AVAILABLE DATA ::
━━━━━━━━━━━━━━━━━━━━━━━━━━━━━━
-- ==== Sys2Proof/Tests/Slice0.lean ====
section
/-! SUPPORT. The model's own tests. Expected results are the words and vectors of spec/95_test_vectors.md (named V-… in
the docstrings) or hand calculation from the rule named; then one witness for every statement with hypotheses. -/
namespace Sys2Proof.Tests

open Sys2Proof.Machine

/-! ## Small states and readings -/

/-- The state after a command that answers a next state. -/
def after (r : Result) : Option State :=
  match r with
  | .next t => some t
  | .fault _ => none
  | .refused _ => none

/-- One word as the oldest request of a state, performed. -/
def stepWord (w : Word) (s : State) : Option State := after (step { s with pending := [.word w] })

/-- Right after construction (section 0). -/
def s0 : State := State.reset

/-- The same with CONTENTION_WAIT = `t -> 1` and `tick = 100` (sections 2.4 and E10). -/
def s1 : State := { State.reset with cfg := { Config.default with waitFill := 1, ok := by decide }, tick := 100 }

/-- A run in progress. -/
def running : State := { State.reset with phase := .awaitStep }

/-- The overflow vectors' start (section 2.10). -/
def late : State := { State.reset with tick := 0xFFFFFF00 }

/-- A screen cell's bytes, with the cursor at block 0 of screen line 0 (T0 = 17932, section 2.5). -/
def atBlock0 (pat attr : Byte) : State :=
  { State.reset with
    ram := Memory.setByte 5 0x1800 attr (Memory.setByte 5 0 pat [])
    video := { Video.reset Config.default with cursor := 17932 } }

/-! ## WellFormed: an ill-formed term for each of the nine address operands -/

theorem test_wf_fetch_refused : (Instr.fetch 0x10000).wellFormed = false := by decide
theorem test_wf_read_refused : (Instr.read 0x10000).wellFormed = false := by decide
theorem test_wf_write_refused : (Instr.write 0x10000 0).wellFormed = false := by decide
theorem test_wf_in_refused : (Instr.inp 0x10000).wellFormed = false := by decide
theorem test_wf_out_refused : (Instr.out 0x10000 0).wellFormed = false := by decide
theorem test_wf_stepend_refused : (Instr.stepend 0x10000).wellFormed = false := by decide
theorem test_wf_poke_refused : (Instr.poke 0x10000 0).wellFormed = false := by decide
theorem test_wf_portset_refused : (Instr.portset 0x10000 0).wellFormed = false := by decide
theorem test_wf_setmark_refused : (Instr.setmark 0x10000 0).wellFormed = false := by decide
theorem test_wf_accepts : (Instr.fetch 0xFFFF).wellFormed = true ∧ (Instr.tick 0xFFFFFF).wellFormed = true := by decide

/-! ## Decoding: the word of every command (section 2.1) -/

theorem test_decode_fetch : decode 0x08800000 = .ok (.fetch 0x8000) := by decide
theorem test_decode_read : decode 0x10C00000 = .ok (.read 0xC000) := by decide
theorem test_decode_write : decode 0x18400080 = .ok (.write 0x4000 0x80) := by decide
theorem test_decode_tick : decode 0x20000004 = .ok (.tick 4) := by decide
theorem test_decode_in : decode 0x2800FE00 = .ok (.inp 0x00FE) := by decide
theorem test_decode_out : decode 0x3000FE02 = .ok (.out 0x00FE 0x02) := by decide
theorem test_decode_stepend : decode 0x38800100 = .ok (.stepend 0x8001) := by decide
theorem test_decode_run : decode 0x40000000 = .ok .run := by decide
theorem test_decode_stop : decode 0x48000000 = .ok .stop := by decide
theorem test_decode_reset : decode 0x50000000 = .ok .reset := by decide
theorem test_decode_poke : decode 0x5880003E = .ok (.poke 0x8000 0x3E) := by decide
theorem test_decode_pokep : decode 0x67600047 = .ok (.pokep 7 0x1800 0x47) := by decide
theorem test_decode_setsp : decode 0x68FF0000 = .ok (.setsp 0xFF00) := by decide
theorem test_decode_setpc : decode 0x70800000 = .ok (.setpc 0x8000) := by decide
theorem test_decode_portset : decode 0x78BFFEFE = .ok (.portset 0xBFFE 0xFE) := by decide
theorem test_decode_setmark : decode 0x80800301 = .ok (.setmark 0x8003 1) := by decide
theorem test_decode_tlimit : decode 0x8C000064 = .ok (.tlimit true 100) := by decide
theorem test_decode_flimit : decode 0x94000003 = .ok (.flimit true 3) := by decide
theorem test_decode_intsup : decode 0x9C000000 = .ok (.intsup true) := by decide
theorem test_decode_render : decode 0xA0004614 = .ok (.render 17940) := by decide
theorem test_decode_newframe : decode 0xA8000000 = .ok .newframe := by decide
theorem test_decode_bank : decode 0xB0000013 = .ok (.bank 0x13) := by decide
theorem test_decode_getframe : decode 0xB8000000 = .ok .getframe := by decide
theorem test_decode_getgeom : decode 0xC0000000 = .ok .getgeom := by decide

/-- V-D1 to V-D3. -/
theorem test_decode_illegal : decode 0x00000000 = .error .illegalOpcode ∧ decode 0xC8000000 = .error .illegalOpcode ∧
    decode 0xF8000000 = .error .illegalOpcode := by decide

/-- V-D4 to V-D10. -/
theorem test_decode_reserved : decode 0x08000001 = .error .reservedField ∧ decode 0x0C000000 = .error .reservedField ∧
    decode 0x24000000 = .error .reservedField ∧ decode 0x98000001 = .error .reservedField ∧
    decode 0x40000001 = .error .reservedField ∧ decode 0xB0000100 = .error .reservedField ∧
    decode 0x80000004 = .error .reservedField := by decide

/-- POKEP's two zero bits, 9 and 8 (R101). -/
theorem test_decode_pokep_reserved : decode 0x60000100 = .error .reservedField ∧
    decode 0x60000200 = .error .reservedField := by decide

/-- The opcode table's own numbering: the low 32 bits. -/
theorem test_table_word : decodeTableWord 32 0xA0004614 = some (.render 17940) ∧ decodeTableWord 32 0 = none := by
  decide

/-- `withFetchWord` makes the next step run the word. -/
theorem test_with_fetch_word : (after (step (s0.withFetchWord 32 0x20000004))).map (·.tick) = some 4 := by decide

/-! ## Refusals in the other phase (V-D11, V-D12, V-D15, V-D18, V-D19) -/

theorem test_stepend_idle : (stepWord 0x38000000 s0).map (·.response) = some (.refused .notRunning) := by decide
theorem test_reset_busy : (stepWord 0x50000000 running).map (·.response) = some (.refused .busy) := by decide
theorem test_getgeom_busy : (stepWord 0xC0000000 running).map (·.response) = some (.refused .busy) := by decide
theorem test_illegal_before_phase : (stepWord 0x00000000 running).map (·.response) = some (.refused .illegalOpcode) := by
  decide
theorem test_reserved_before_phase : (stepWord 0x08000001 running).map (·.response) = some (.refused .reservedField) := by
  decide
━━━━━━━━━━━━━━━━━━━━━━━━━━━━━━
WHAT THE TASK ASKS ::
With the line that has "(section 2.10). -/" as the first and the line that has "theorem test_decode_tick : decode" as the last, repeat exactly that run of lines above and no more.

RESULT BELOW ::
/-- The overflow vectors' start (section 2.10). -/
def late : State := { State.reset with tick := 0xFFFFFF00 }

/-- A screen cell's bytes, with the cursor at block 0 of screen line 0 (T0 = 17932, section 2.5). -/
def atBlock0 (pat attr : Byte) : State :=
  { State.reset with
    ram := Memory.setByte 5 0x1800 attr (Memory.setByte 5 0 pat [])
    video := { Video.reset Config.default with cursor := 17932 } }

/-! ## WellFormed: an ill-formed term for each of the nine address operands -/

theorem test_wf_fetch_refused : (Instr.fetch 0x10000).wellFormed = false := by decide
theorem test_wf_read_refused : (Instr.read 0x10000).wellFormed = false := by decide
theorem test_wf_write_refused : (Instr.write 0x10000 0).wellFormed = false := by decide
theorem test_wf_in_refused : (Instr.inp 0x10000).wellFormed = false := by decide
theorem test_wf_out_refused : (Instr.out 0x10000 0).wellFormed = false := by decide
theorem test_wf_stepend_refused : (Instr.stepend 0x10000).wellFormed = false := by decide
theorem test_wf_poke_refused : (Instr.poke 0x10000 0).wellFormed = false := by decide
theorem test_wf_portset_refused : (Instr.portset 0x10000 0).wellFormed = false := by decide
theorem test_wf_setmark_refused : (Instr.setmark 0x10000 0).wellFormed = false := by decide
theorem test_wf_accepts : (Instr.fetch 0xFFFF).wellFormed = true ∧ (Instr.tick 0xFFFFFF).wellFormed = true := by decide

/-! ## Decoding: the word of every command (section 2.1) -/

theorem test_decode_fetch : decode 0x08800000 = .ok (.fetch 0x8000) := by decide
theorem test_decode_read : decode 0x10C00000 = .ok (.read 0xC000) := by decide
theorem test_decode_write : decode 0x18400080 = .ok (.write 0x4000 0x80) := by decide
theorem test_decode_tick : decode 0x20000004 = .ok (.tick 4) := by decide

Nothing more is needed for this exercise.